The quote at the beginning of this column is from Kellyanne Conway, the Republican pollster who worked with Trump from 2013 and managed his 2016 campaign. She later joined the first Trump administration but left amid a public feud with her teenage daughter in August 2020, who lambasted her personally and politically and even threatened legal separation.

Conway is not the only person who was once with Trump but is no longer. Steve Bannon, Trump’s chief ideologue and speechwriter, is not in the fold anymore. In his place is Stephen Miller, the architect of Trump’s hardline immigration policies. Trump’s daughter Ivanka and son-in-law Jared Kushner have been replaced by Don Jr., who is now in charge of conducting the “loyalty test” for anyone seeking to join the administration. John Kelly, Trump’s longest-serving Chief of Staff who called him a “fascist,” has been replaced by Susie Wiles, Trump’s campaign manager. Wiles is known for her discipline and focus on facilitating whatever catches Trump’s fancy. The big question is: how long will she last?

The New York Times—which Trump both loathes and loves to read—has come in for criticism for suggesting that Trump will be a “lame duck” president, given that the 22nd Amendment to the US Constitution prohibits a third presidential term. Critics accused the paper of sour grapes. However, in an unintended way, the paper has highlighted Trump’s main dilemma: what legacy does he want to leave behind? He has mined the deep divide and distrust of Washington in US society to become the most dominant figure in American politics for the past decade. Does he now pivot to statesmanship and attempt to unite the country? Or does he pander to his MAGA base and give full rein to his thirst for revenge?

Rein Of Uncertainty

The early signs are ominous. Trump’s nomination of the highly controversial Congressman Matt Gaetz, who is under investigation for ethics violations, as Attorney General has even alarmed The Wall Street Journal. “He’s a nominee for those who want the law used for political revenge, and it won’t end well,” the paper warned.

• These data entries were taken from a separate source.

-- ==== Sys2Proof/Machine/Cycle.lean ====
section
/-!
DEFINITION. The parts of a step around `exec` (spec/40_step_cycle.md): the fetch, the default arm, the timer tick and the
end of a step. Sys2Proof/Machine/Step.lean puts them together.
-/

namespace Sys2Proof.Machine

open Host (Outcome)

/-- `Fetch(pc)` (R91; spec/20_memory.md R53): the big-endian word of the two bytes at `pc` and `pc + 1`, none where either
lies at 4096 or above. No wrap, no alignment (R54). -/
def State.fetch (s : State) : Option Word :=
  match memRead s.mem s.pc.toNat, memRead s.mem (s.pc.toNat + 1) with
  | some hi, some lo => some (wordOfBytes hi lo)
  | _, _             => none

/-- The default arm (R94), for a word that matches no pattern: only the advance. The report is an output of the step
(Sys2Proof/Machine/Outputs.lean). -/
def execUnrecognized (s : State) : State := s.advance

/-- The tick (R95): `if DT > 0 then DT <- DT - 1`. -/
def State.tick (s : State) : State := if s.dt = 0 then s else { s with dt := s.dt - 1 }

/-- The end of a step: a completed step ticks; a step that raised (it set `HALT`) does not (R95, R162). -/
def finishStep (o : Outcome State Fault Refusal) : Outcome State Fault Refusal :=
  match o with
  | .next t    => .next (if t.halt then t else t.tick)
  | .fault r   => .fault r
  | .refused r => .refused r

end Sys2Proof.Machine
end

Similarly, the case of Fox News host Pete Hegseth, who has been outspoken against the Pentagon’s “woke” policies regarding racial and transgender equity, and the appointment of former Democratic presidential contender Tulsi Gabbard, now a Trump loyalist, as Director of National Intelligence, raise further concerns. Gabbard has shown no evidence of expertise in intelligence. No one should be surprised by this turn of events.

(Ajay Kumar is a senior journalist. He is the former Managing Editor, Business Standard, and former Executive Editor, Economic Times.)